I don’t know: maybe I was just tired or there is some hidden glitch. Anyway thx guys for the help - if nothing, I did learned few new things :slight_smile: I appreciate it…


Well, call me crazy, but I copied the same code as posted in first mail and
now works fine. Kill me if I know whats is/was going on.

We'll let you live for now... :slight_smile:

<snip device tree loading and pypruss>

...that all looks OK. I haven't used pypruss, but others have and I
don't know of any serious problems with it.
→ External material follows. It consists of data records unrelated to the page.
/-- A write that changes the mode, with no epoch and no request outstanding (R251). -/
theorem bmcPartWrite_mode (hi : s.Inv) (hc : v.toNat / 2 % 2 = 0)
    (hb : fld v 8 20 = s.rf (K.BMC_PART p) F.BMC_PART_RSV_BASE) (hn : fld v 32 20 = s.rf (K.BMC_PART p) F.BMC_PART_RSV_PAGES)
    (hne : fld v 0 1 ≠ s.rf (K.BMC_PART p) F.BMC_PART_IMODE) (he : s.epochOn p = false) (hid : s.bulkIdle p = true) :
    ∃ t, exec (.bmcPartWrite p v) s = .next t ∧ t.rf (K.BMC_PART p) F.BMC_PART_IMODE = v.toNat % 2
      ∧ (∀ a a', s.inBulk a = true → s.inBulk a' = true → s.rowOwner (rowOf a) = some p → rowOf a' = rowOf a →
          t.stackOf p a = s.stackOf p a' → mget t.mem a = mget s.mem a')
      ∧ ∀ a, s.inBulk a = false ∨ s.rowOwner (rowOf a) ≠ some p → mget t.mem a = mget s.mem a := by
  have hx : fld v 0 1 < 2 := fld_lt v 0 1
  let u := s.setRf (K.BMC_PART p) F.BMC_PART_IMODE (fld v 0 1)
  have hum : u.mem = s.mem := s.setRf_mem _ _ _
  have hmode : s.imodeWritten p v = s.reseat u := by
    rw [State.imodeWritten, if_neg hne, he, hid]; rfl
  have hbeside (g : Fld) (hg : 1 ≤ g.lo) (hg' : g.lo + g.w ≤ 64) : (s.reseat u).rf (K.BMC_PART p) g = s.rf (K.BMC_PART p) g :=
    s.rf_setRf_beside _ _ (.inl hg) hg'
  refine ⟨s.reseat u, ?_, ?_, fun a a' hba hba' ho hr hst => ?_, fun a ha => ?_⟩
  · rw [bmcPartWrite_eq hc, hmode, State.poolWritten_same (hb.trans (hbeside F.BMC_PART_RSV_BASE (by decide) (by decide)).symm)
      (hn.trans (hbeside F.BMC_PART_RSV_PAGES (by decide) (by decide)).symm)]
  · rw [State.reseat_rf, State.rf_setRf_same _ _ _ _ (by decide), ← fld_mode v]
    exact Nat.mod_eq_of_lt hx
  · simp only [State.inBulk, Bool.and_eq_true, decide_eq_true_eq] at hba hba'
    have hmoves : s.modeMoves u a' = true := by
      rw [State.modeMoves_setImode hx hne, hr, ho, decide_eq_true hba'.1]; simp
    have hplace : s.newPlace u a' = a := State.newPlace_of_stackOf hx hne hba.1 hba'.1 ho hr hst
    have hget := mget_reseat s u a' (hum ▸ hi.1.1) hmoves
    rwa [hplace, hum] at hget
  · rw [mget_reseat_fixed s u a (hum ▸ hi.1.1), hum]
    rw [State.modeMoves_setImode hx hne, Bool.and_eq_false_iff, decide_eq_false_iff_not, decide_eq_false_iff_not]
    refine ha.elim (fun hout => ?_) .inr
    by_cases hlo : bulkBase ≤ a
    · refine .inr fun ho => ?_
      have hrow : ¬ rowOf a < s.rowsInstalled := by
        rw [State.inBulk, decide_eq_true hlo, Bool.true_and, decide_eq_false_iff_not] at hout
        rw [rowOf, Nat.div_lt_iff_lt_mul (by decide)]
        omega
      rw [State.rowOwner, if_neg fun h => hrow h.1] at ho
      cases ho
    · exact .inl hlo

/-- A write that changes the mode during an epoch is refused (R251). -/
theorem bmcPartWrite_mode_refused (hc : v.toNat / 2 % 2 = 0)
    (hb : fld v 8 20 = s.rf (K.BMC_PART p) F.BMC_PART_RSV_BASE) (hn : fld v 32 20 = s.rf (K.BMC_PART p) F.BMC_PART_RSV_PAGES)
    (hne : fld v 0 1 ≠ s.rf (K.BMC_PART p) F.BMC_PART_IMODE) (he : s.epochOn p = true) :
    ∃ t, exec (.bmcPartWrite p v) s = .next t ∧ t.rb (K.BMC_PART p) F.BMC_PART_REFUSED = true
      ∧ t.rf (K.BMC_PART p) F.BMC_PART_IMODE = s.rf (K.BMC_PART p) F.BMC_PART_IMODE := by
  have hmode : s.imodeWritten p v = s.setRb (K.BMC_PART p) F.BMC_PART_REFUSED true := by
    rw [State.imodeWritten, if_neg hne, he]; rfl
  refine ⟨_, ?_, s.rb_setRb_same _ _ _ (by decide) (by decide), s.rf_setRb_beside _ _ (by decide) (by decide)⟩
  rw [bmcPartWrite_eq hc, hmode, State.poolWritten_same (hb.trans (s.rf_setRb_beside _ _ (by decide) (by decide)).symm)
    (hn.trans (s.rf_setRb_beside _ _ (by decide) (by decide)).symm)]

/-! ## The reserve pool (R253, R265) -/

theorem State.imodeWritten_same (h : fld v 0 1 = s.rf (K.BMC_PART p) F.BMC_PART_IMODE) : s.imodeWritten p v = s := by
  rw [State.imodeWritten, if_pos h]

theorem bmcPartWrite_pool (hc : v.toNat / 2 % 2 = 0) (hm : fld v 0 1 = s.rf (K.BMC_PART p) F.BMC_PART_IMODE)
    (hne : fld v 8 20 ≠ s.rf (K.BMC_PART p) F.BMC_PART_RSV_BASE ∨ fld v 32 20 ≠ s.rf (K.BMC_PART p) F.BMC_PART_RSV_PAGES) :
    ((s.rowsFree p = true ∧ s.poolInRows p (fld v 8 20) (fld v 32 20) = true) → ∃ t, exec (.bmcPartWrite p v) s = .next t
      ∧ t.rf (K.BMC_PART p) F.BMC_PART_RSV_PAGES = fld v 32 20 ∧ t.rf (K.BMC_PART p) F.BMC_PART_RSV_BASE = fld v 8 20)
    ∧ (¬ (s.rowsFree p = true ∧ s.poolInRows p (fld v 8 20) (fld v 32 20) = true) → ∃ t, exec (.bmcPartWrite p v) s = .next t
      ∧ t.rb (K.BMC_PART p) F.BMC_PART_REFUSED = true
      ∧ t.rf (K.BMC_PART p) F.BMC_PART_RSV_PAGES = s.rf (K.BMC_PART p) F.BMC_PART_RSV_PAGES
      ∧ t.rf (K.BMC_PART p) F.BMC_PART_RSV_BASE = s.rf (K.BMC_PART p) F.BMC_PART_RSV_BASE) := by
  rw [bmcPartWrite_eq hc, State.imodeWritten_same hm, State.poolWritten, if_neg (not_and_or.mpr hne), ← Bool.and_eq_true]
  refine ⟨fun h => ⟨_, rfl, ?_, ?_⟩, fun h => ⟨_, rfl, ?_, ?_, ?_⟩⟩
  · rw [if_pos h, State.rf_setRf_same _ _ _ _ (by decide)]
    exact Nat.mod_eq_of_lt (fld_lt v 32 20)
  · rw [if_pos h, State.rf_setRf_beside _ _ _ (by decide) (by decide), State.rf_setRf_same _ _ _ _ (by decide)]
    exact Nat.mod_eq_of_lt (fld_lt v 8 20)
  · rw [if_neg h]; exact s.rb_setRb_same _ _ _ (by decide) (by decide)
  · rw [if_neg h]; exact s.rf_setRb_beside _ _ (by decide) (by decide)
  · rw [if_neg h]; exact s.rf_setRb_beside _ _ (by decide) (by decide)

/-! ## BMC_SHARE_WRITE (R256, R266) -/

def bmcShareRow : RegRow := mkRow "BMC_SHARE" 0x10200800 [] .installer false
  [(0, 8, .rw, 0), (8, 8, .rw, 96), (16, 8, .rw, 16), (24, 8, .rw, 1), (32, 1, .w1c, 0)]

theorem regAt_bmcShare : regAt regMap K.BMC_SHARE = some (bmcShareRow, []) := by decide +kernel

theorem applyWrite_bmcShare (old v : Word) : applyWrite bmcShareRow.fields false old v
    = setFld (setFld (setFld (setFld (setFld old 0 8 (fld v 0 8)) 8 8 (fld v 8 8)) 16 8 (fld v 16 8)) 24 8 (fld v 24 8)) 32 1
      (fld (setFld (setFld (setFld (setFld old 0 8 (fld v 0 8)) 8 8 (fld v 8 8)) 16 8 (fld v 16 8)) 24 8 (fld v 24 8)) 32 1
        &&& (2 ^ 1 - 1 - fld v 32 1)) := rfl

theorem low32_eq (w : Word) :
    w.toNat % 2 ^ 32 = fld w 0 8 + 2 ^ 8 * fld w 8 8 + 2 ^ 16 * fld w 16 8 + 2 ^ 24 * fld w 24 8 := by
  simp only [fld_div]
  omega

/-- The four minimums of a written BMC_SHARE are the word's. -/
theorem applyWrite_bmcShare_low (old v : Word) : (applyWrite bmcShareRow.fields false old v).toNat % 2 ^ 32 = v.toNat % 2 ^ 32 := by
  have hbyte (w : Word) (lo : Nat) (h : lo + 8 ≤ 64) : fld (setFld w lo 8 (fld v lo 8)) lo 8 = fld v lo 8 :=
    (fld_setFld_same _ _ _ _ h).trans (Nat.mod_eq_of_lt (fld_lt v lo 8))
  rw [low32_eq, low32_eq v, applyWrite_bmcShare]
  simp (disch := decide) only [fld_setFld_beside, hbyte]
I don't know: maybe I was just tired or there is some hidden glitch. Anyway
thx guys for the help - if nothing, I did learned few new things :slight_smile: I
appreciate it...

It was just broken until you asked for help! Complex devices seem to
self-generate properties like this that border on the mystical. :slight_smile:

Personally, I blame quantum mechanics. Ever since they came up with the
quantum theory, my favorite writing pencil has exhibited a half-life
that continues to shrink. At the moment it's down to about a week and a
half, but at least the pencil seems to re-appear mysteriously several
days after vanishing. Probably some law about the conservation of
energy or something...


I think I have to take a bit slower pace - until one month ago I did not even knew about BBB not A8 and now I’m already trying to conquer mystical powers of PRU-ICSS V2 :slight_smile:

And now onto to PRU debuggers challenge - yummy :)))

hi guys,

Thanks for the informative discussion… I am new to Beaglebone… can you suggest me the best place to learn the asm program for pruss …??? Also I am not able to find any documentations regarding the instruction sets … i have used asm in pic but am335x asm code looks way too different… Any help …??